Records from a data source
•••••

-- ==== Sys2Proof/Certificates/Slice0/Obligations.lean ====
section
/-! DEFINITION. The statements for the provers. One statement names the rows of one shape; each clause says where a row
completes, or ends with a refusal that the spec describes, and what state follows. -/

open Sys2Proof
open Sys2Proof.Machine

/-- One step takes the front of the queue. The queue and the tick on an empty one are the model's choice (assumption log 1). -/
def Obligations.StepRunsTheFrontCommand : Prop :=
  (∀ (i : Instr) (s : State), step { s with pending := i :: s.pending } = exec i s) ∧
  (∀ (i : Instr) (rest : List Instr) (s : State), s.pending = i :: rest → step s = exec i { s with pending := rest }) ∧
  (∀ s : State, s.pending = [] → step s = .next s.tick)

/-- The canonical form is an invariant of the step. -/
def Obligations.StepKeepsCanonical : Prop := ∀ s t : State, s.canonical = true → step s = .next t → t.canonical = true

/-- exec leaves the queue alone. -/
def Obligations.CommandsKeepTheQueue : Prop :=
  ∀ (i : Instr) (s t : State), s.canonical = true → exec i s = .next t → t.pending = s.pending

/-- The reset state: the invariant holds in it, and the reset values of the register tables. -/
def Obligations.ResetHoldsTheSpecsValues : Prop :=
  (
    State.reset.canonical = true ∧ State.reset.pending = [] ∧ State.reset.cmds.opened = [] ∧ State.reset.cmds.sessions = [] ∧
      State.reset.cmds.owner = none ∧ State.reset.mem.bytes = [] ∧ State.reset.mem.errors = [] ∧ State.reset.steps.opened = [] ∧
      State.reset.boot.commandReady = false ∧ State.reset.boot.trainingReady = false ∧ stepSafe State.reset) ∧
  (
    (∀ p ∈ ([(.resetCtrl, 0, 16, 100), (.resetCtrl, 16, 16, 200), (.resetCtrl, 32, 16, 1000), (.resetCtrl, 48, 16, 2000),
        (.hangCtrl, 0, 8, 10), (.hangCtrl, 8, 8, 2), (.hangCtrl, 16, 8, 1), (.hangCtrl, 24, 8, 50), (.hangCtrl, 32, 3, 7), (.hangCtrl, 35, 29, 0),
        (.memCalCtrl, 0, 8, 200), (.memCalCtrl, 8, 8, 100), (.memCalCtrl, 16, 1, 1), (.memScrubCtrl, 0, 1, 1), (.memScrubCtrl, 8, 8, 1),
        (.memScrubCtrl, 16, 8, 24), (.memDrwCarve, 0, 6, 0x0F), (.memDrwCarve, 8, 3, 1), (.memDrwCarve, 24, 1, 0), (.sqCtrl, 0, 9, 4),
        (.sqSealCtrl, 0, 16, 3), (.sqSealCtrl, 16, 16, 200), (.sqSealCtrl, 32, 8, 3), (.sqSealCtrl, 40, 16, 5), (.retainCtrl, 0, 2, 1),
        (.pwrCapModule, 0, 16, 3800), (.pwrThermal, 0, 8, 100), (.pwrThermal, 8, 7, 4), (.ttCtrl, 0, 1, 0)] : List (Reg × Nat × Nat × Nat)),
      field (State.reset.readReg p.1) p.2.1 p.2.2.1 = p.2.2.2))

/-- exec is total on well-formed commands, and stops by name on the others. -/
def Obligations.WellFormedCommandsAlwaysRun : Prop :=
  ∀ (i : Instr) (s : State),
    (i.wellFormed = true → ∃ t, exec i s = .next t) ∧ (i.wellFormed = false → exec i s = .fault .noSuchUnit)

/-- Commands that only read (R429, R436, …). -/
def Obligations.QueriesChangeNothing : Prop :=
  ∀ (i : Instr) (s : State), i ∈ ([.ping, .sessionList, .identity, .certRead, .attest, .regRead, .partitionGet, .ttRead, .stepStatus,
      .ledgerIndex, .ledgerRead, .journalSummary, .journalRead, .snapshotRead, .traceRead, .telemetryRead, .pwrStatus, .resetStatus,
      .alarmStatus] : List Instr) →
    ∃ t, exec i s = .next t ∧ t = { s with
      outbox := t.outbox, journal := t.journal, notices := t.notices, cmds := t.cmds, speas := t.speas, obs := t.obs
      longOps := t.longOps }

/-- R9, whole. -/
def Obligations.UndefinedRegistersRefuse : Prop :=
  (∀ (a : Nat) (r : Reg), Reg.ofAddr a = some r → a % 8 = 0) ∧
  (∀ (s : State) (r : Reg), (s.readReg r).toNat < 2 ^ 64) ∧
  (∀ (s u : State) (c : OpenCmd) (k : Nat), s.executes c 0x0200 u → k < uAt c.params 0 4 →
    (uAt c.params (8 + 8 * k) 8 % 8 ≠ 0 ∨ Reg.ofAddr (uAt c.params (8 + 8 * k) 8) = none) →
    ∃ t, exec .regRead s = .next t ∧ t = u.turnedAway c .badParam [] ∧ t.regs = s.regs ∧ t.mem = s.mem) ∧
  (∀ (s u : State) (c : OpenCmd) (opcode k a : Nat) (mask value : Word) (before after : List (Nat × Word × Word))
      (sets : List (Nat × Word)),
    ({ s with colliding := sets } : State).executes c opcode u → (opcode = 0x0201 ∨ opcode = 0x0202) →
    writeTriples opcode c.params = before ++ (a, mask, value) :: after → k = before.length →
    (∀ p ∈ before, u.pairRefusal p.1 p.2.1 p.2.2 = none) → (a % 8 ≠ 0 ∨ Reg.ofAddr a = none) →
    ∃ t, exec (if opcode = 0x0201 then .regWrite sets else .regWriteMasked sets) s = .next t.uncollide.settle ∧
      t = u.turnedAway c .badParam (le 4 k) ∧ t.regs = s.regs ∧ t.mem = s.mem)

/-- What meets every command row before its own meaning. -/
def Obligations.CommonRefusalsHaveNoEffect : Prop :=
  ∀ (s : State) (c : OpenCmd) (opcode : Nat) (f : OpenCmd → State → Result),
    (s.front = none → s.run opcode f = s) ∧
    (s.front = some c → c.opcode ≠ opcode → s.run opcode f = s) ∧
    (s.front = some c → c.opcode = opcode → s.benchUp = true → s.boot.commandReady = true →
      (s.journal.fits 0 = false → s.run opcode f = { s with journal := { s.journal with ringFull := true } }) ∧
      (s.journal.fits 0 = true → s.tooLate c = true → ∃ t, s.run opcode f = t ∧ t = s.finish c .deadline [] ∧
        t.regs = s.regs ∧ t.mem = s.mem ∧ t.steps = s.steps ∧ t.security = s.security ∧ t.pending = s.pending) ∧
      (s.journal.fits 0 = true → s.tooLate c = false → s.halfOpenBad c.session opcode = false → s.boot.trainingReady = false →
        s.boot.stopStatus ≠ .clamped →
        (opcode / 256 ∈ [3, 5, 6, 7, 9] → ∃ t, s.run opcode f = t ∧ t = (s.begun c).turnedAway c .busy [] ∧
          t.regs = s.regs ∧ t.mem = s.mem ∧ t.steps = s.steps ∧ t.security = s.security ∧ t.pending = s.pending) ∧
        (∀ k, (opcode = 0x0201 ∨ opcode = 0x0202) → (writeAddresses opcode c.params).findIdx? gatedBlock = some k →
          ∃ t, s.run opcode f = t ∧ t = (s.begun c).turnedAway c .busy (le 4 k) ∧
          t.regs = s.regs ∧ t.mem = s.mem ∧ t.steps = s.steps ∧ t.security = s.security ∧ t.pending = s.pending)))

/-- SESSION_CLOSE, PING and SESSION_LIST complete (R424, R429). -/
def Obligations.LinkCommandsComplete : Prop :=
  ∀ (s u : State) (c : OpenCmd),
    (s.executes c 0x0003 u → exec .sessionClose s = .next (u.ended c [] fun t => t.closeSession c.session)) ∧
    (s.executes c 0x0004 u → exec .ping s = .next (u.ended c (slice c.params 0 8 ++ le 8 s.ft.toNat) id)) ∧
    (s.executes c 0x0007 u → exec .sessionList s = .next (u.ended c
      (le 4 s.openSessions.length ++ s.openSessions.flatMap fun x =>
        le 4 x.id ++ le 1 x.port ++ le 1 (if s.cmds.owner = some x.id then 1 else 0) ++ le 2 x.principal ++
          le 8 x.openedFt.toNat) id))

/-- OWNER_CLAIM in its three cases and otherwise, and OWNER_RELEASE (R425). -/
def Obligations.OwnershipChanges : Prop :=
  ∀ (s u : State) (c : OpenCmd) (x o : Session) (e : Sys2Proof.PrincipalEntry),
    (s.executes c 0x0005 u → u.session c.session = some x → u.principal c.principal = some e → e.ownerAllowed = true →
      (u.ownerSession = none →
        exec .ownerClaim s = .next (State.ended { u with cmds := { u.cmds with owner := some c.session } } c (le 4 0)
          fun t => t.emit (sessionEvent c.session 2))) ∧
      (u.ownerSession = some o → o.id = c.session →
        exec .ownerClaim s = .next (State.ended { u with cmds := { u.cmds with owner := some c.session } } c (le 4 o.id) id)) ∧
      (u.ownerSession = some o → o.id ≠ c.session → o.principal = c.principal → uAt c.params 0 1 = 1 →
        exec .ownerClaim s = .next (State.ended { u with cmds := { u.cmds with owner := some c.session } } c (le 4 o.id)
          fun t => (t.emit (sessionEvent o.id 3)).emit (sessionEvent c.session 2))) ∧
      (u.ownerSession = some o → o.id ≠ c.session → (o.principal ≠ c.principal ∨ uAt c.params 0 1 ≠ 1) →
        exec .ownerClaim s = .next (u.turnedAway c .notOwner []))) ∧
    (s.executes c 0x0006 u → u.cmds.owner = some c.session →
      exec .ownerRelease s = .next (State.ended { u with cmds := { u.cmds with owner := none } } c []
        fun t => t.emit (sessionEvent c.session 3)))

/-- OWNER_CLAIM from a principal whose OWNER_ALLOWED is 0 completes with NOT_OWNER (R506). -/
def Obligations.ClaimNeedsOwnerAllowed : Prop :=
  ∀ (s u : State) (c : OpenCmd) (e : Sys2Proof.PrincipalEntry),
    s.executes c 0x0005 u → u.principal c.principal = some e → e.ownerAllowed = false →
      exec .ownerClaim s = .next (u.turnedAway c .notOwner [])

/-- The handshake and the expiries of a session (R424, R503, R505). -/
def Obligations.SessionsOpenAndExpire : Prop :=
  ∀ (s u : State) (c : OpenCmd) (x : Session) (e : Sys2Proof.PrincipalEntry) (n : Nat),
    (s.executes c 0x0001 u → u.principal (uAt c.params 0 2) = some e → u.security.noIdentity = false →
      (u.cmds.sessions.filter (·.port == c.port)).length < 4 →
      ∃ y data, exec .sessionInit s = .next (State.ended
          { u with cmds := { u.cmds with sessions := u.cmds.sessions ++ [y], lastSession := u.cmds.lastSession + 1 } } c data id) ∧
        y.id = u.cmds.lastSession + 1 ∧ y.port = c.port ∧ y.principal = uAt c.params 0 2 ∧ y.confirmed = false ∧
        data.take 8 = le 4 y.id ++ zeros 4) ∧
    (s.executes c 0x0002 u → u.session c.session = some x → c.facts.keyOk = true → c.facts.sigOk = true →
      exec .sessionConfirm s = .next (State.ended (u.setSession { x with confirmed := true, openedFt := u.ft }) c []
        fun t => (t.emit (sessionEvent x.id 0)).releaseHeld)) ∧
    (s.executes c 0x0002 u → u.session c.session = some x → (c.facts.keyOk && c.facts.sigOk) = false →
      exec .sessionConfirm s = .next (State.conclude c false
        ⟨.reply .badTag [], u.authFail, fun t => t.closeSession x.id⟩)) ∧
    (s.session n = some x → x.confirmed = false → x.initAt + ticksS 1 ≤ s.now →
      exec (.sessionHalfOpenExpiry n) s = .next (s.closeSession n)) ∧
    (s.session n = some x → x.lastAt + ticksS (s.rf .cmdCtrl 0 16) ≤ s.now →
      exec (.sessionIdleExpiry n) s = .next (s.closeSession n))

/-- IDENTITY, CERT_READ, ATTEST, RESET_STATUS and ALARM_STATUS complete (R430, R443, R495, R511). -/
def Obligations.IdentityQueriesComplete : Prop :=
  ∀ (s u : State) (c : OpenCmd),
    (s.executes c 0x0100 u → exec .identity s = .next (u.ended c
      (le 8 (u.readReg .moduleId).toNat ++ le 8 (u.readReg .serial).toNat ++ u.keyDigest ++ le 4 u.certLength) id)) ∧
    (s.executes c 0x0101 u → uAt c.params 0 4 + uAt c.params 4 4 ≤ u.certLength →
      exec .certRead s = .next (u.ended c (u.norBytes ((norRegion 6).1 + uAt c.params 0 4) (uAt c.params 4 4)) id)) ∧
    (s.executes c 0x0102 u → exec .attest s = .next (u.ended c
      (u.measurementLog (slice c.params 0 32) ++ u.deviceSign (u.measurementLog (slice c.params 0 32)) (ascii "ZW24-ATTEST")) id)) ∧
    (s.executes c 0x0B04 u → exec .resetStatus s = .next (u.ended c u.tags.bytes id)) ∧
    (s.executes c 0x0F02 u → exec .alarmStatus s = .next (u.ended c u.alarmRecord id))

/-- IMAGE_WRITE and IMAGE_COMMIT (R497, R501). -/
def Obligations.ImageUpdates : Prop :=
  ∀ (s u : State) (c : OpenCmd) (v : List Byte),
    (s.executes c 0x0B02 u → uAt c.params 0 1 < 6 → uAt c.params 4 4 + uAt c.params 8 4 ≤ (norRegion (uAt c.params 0 1)).2 →
      (u.runningRegions.contains (uAt c.params 0 1) = false →
        exec .imageWrite s = .next (State.ended
          { u with security := { u.security with
              nor := norWrite u.security.nor ((norRegion (uAt c.params 0 1)).1 + uAt c.params 4 4)
                (slice c.params 16 (uAt c.params 8 4)) } } c [] id)) ∧
      (u.runningRegions.contains (uAt c.params 0 1) = true → exec .imageWrite s = .next (u.turnedAway c .busy []))) ∧
    (s.executes c 0x0B02 u → (6 ≤ uAt c.params 0 1 ∨ (norRegion (uAt c.params 0 1)).2 < uAt c.params 4 4 + uAt c.params 8 4) →
      exec .imageWrite s = .next (u.turnedAway c .badParam [])) ∧
    (s.executes c 0x0B03 u → uAt c.params 0 1 < 6 →
      exec (.imageCommit v) s = .next (u.started c (.imageCommit (uAt c.params 0 1) v) id))

/-- JOB_KEY_INSTALL and JOB_KEY_ERASE (R508). -/
def Obligations.KeysInstallAndErase : Prop :=
  ∀ (s u : State) (c : OpenCmd) (slot : Nat) (k : Nat × JobKey),
    (s.executes c 0x0F00 u → zeroFrom c.params 68 72 = true → uAt c.params 0 4 = noticeKeyId →
      (c.facts.unwrapOk = true →
        exec .jobKeyInstall s = .next (State.ended
          { u with security := { u.security with noticeKey := some (exactly 32 c.facts.key) } } c [] State.releaseHeld)) ∧
      (c.facts.unwrapOk = false → exec .jobKeyInstall s = .next (u.authFail.turnedAway c .badTag []))) ∧
    (s.executes c 0x0F00 u → zeroFrom c.params 68 72 = true → uAt c.params 0 4 ≠ noticeKeyId →
      u.security.keys.any (fun k => k.2.id == uAt c.params 0 4) = false → u.freeSlot = some slot →
      (c.facts.unwrapOk = true → u.security.highestKey < uAt c.params 0 4 →
        exec .jobKeyInstall s = .next (State.ended
          { u with
            security := { u.security with
              keys := tabPut u.security.keys slot { id := uAt c.params 0 4, key := exactly 32 c.facts.key, restoreOnly := false }
              active := some slot, highestKey := uAt c.params 0 4, highestCheck := u.jobKeyCheck (exactly 32 c.facts.key) }
            ckpt := { u.ckpt with underKey := 0 } } c [] id)) ∧
      (c.facts.unwrapOk = false → exec .jobKeyInstall s = .next (u.authFail.turnedAway c .badTag []))) ∧
    (s.executes c 0x0F01 u → uAt c.params 0 4 ≠ noticeKeyId →
      u.security.keys.find? (fun k => k.2.id == uAt c.params 0 4) = some k →
      exec .jobKeyErase s = .next (State.ended
        { u with security := { u.security with
            keys := tabDel u.security.keys k.1
            active := if u.security.active = some k.1 then none else u.security.active } } c [] id)) ∧
    (s.executes c 0x0F01 u → uAt c.params 0 4 = noticeKeyId → u.security.noticeKey.isSome = true →
      exec .jobKeyErase s = .next (State.ended { u with security := { u.security with noticeKey := none } } c [] id))

/-- The alarm's trigger, wipe and clearing (R512, R513, R515; what ALARM_CLEAR clears beside the level, the source bits and
the authentication count is assumption log 51). -/
def Obligations.AlarmActsAndClears : Prop :=
  ∀ (s u : State) (c : OpenCmd) (src : BitVec 7) (sensor reading : BitVec 16),
    (s.standby = true → s.levelOf (s.watched src) ≤ s.security.level →
      exec (.alarmTrigger src sensor reading) s = .next s.settle) ∧
    (s.standby = true → s.security.level < s.levelOf (s.watched src) → s.power.rails = .on →
      exec (.alarmTrigger src sensor reading) s = .next
        (let level := s.levelOf (s.watched src)
         let a := s.latchAlarm (s.watched src) level sensor reading
         let e := event 0x0004 .fault .alarm a.alarmRecord
         let b := if level = 3 then a.alarmUntagged e else a.emit e
         let d := if 2 ≤ level then b.alarmActions else b
         (if level = 3 then d.burnHelper else d)).settle) ∧
    (2 ≤ s.security.level → s.security.wipeDone = false → s.power.rails = .on →
      exec .wipeEnd s = .next { s with
        mem := { s.mem with bytes := [], errors := [], drawers := [] }
        square := { s.square with ledger := [] }
        security := { s.security with wipeDone := true, wipeFt := s.ft } }) ∧
    (s.executes c 0x0F03 u → 1 ≤ uAt c.params 0 1 → uAt c.params 0 1 ≤ 2 → u.security.level ≤ uAt c.params 0 1 →
      (u.security.level = 2 → u.security.wipeDone = true) →
      exec .alarmClear s = .next (State.ended
        { u with
          security := { u.security with level := 0, eventLevel := 0, sources := 0, firstFt := 0, wipeFt := 0
                                        wipeDone := false, sensor := 0, reading := 0 }
          cmds := { u.cmds with authFailures := [] } } c [] id)) ∧
    (s.executes c 0x0F03 u → uAt c.params 0 1 < u.security.level → exec .alarmClear s = .next (u.turnedAway c .badParam []))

•••••

**Aim of the exercise:** Only the lines above from the one with "u.ckpt with underKey" through the one with "active := if" should be duplicated, character for character.

**Worked solution:**
            ckpt := { u.ckpt with underKey := 0 } } c [] id)) ∧
      (c.facts.unwrapOk = false → exec .jobKeyInstall s = .next (u.authFail.turnedAway c .badTag []))) ∧
    (s.executes c 0x0F01 u → uAt c.params 0 4 ≠ noticeKeyId →
      u.security.keys.find? (fun k => k.2.id == uAt c.params 0 4) = some k →
      exec .jobKeyErase s = .next (State.ended
        { u with security := { u.security with
            keys := tabDel u.security.keys k.1
            active := if u.security.active = some k.1 then none else u.security.active } } c [] id)) ∧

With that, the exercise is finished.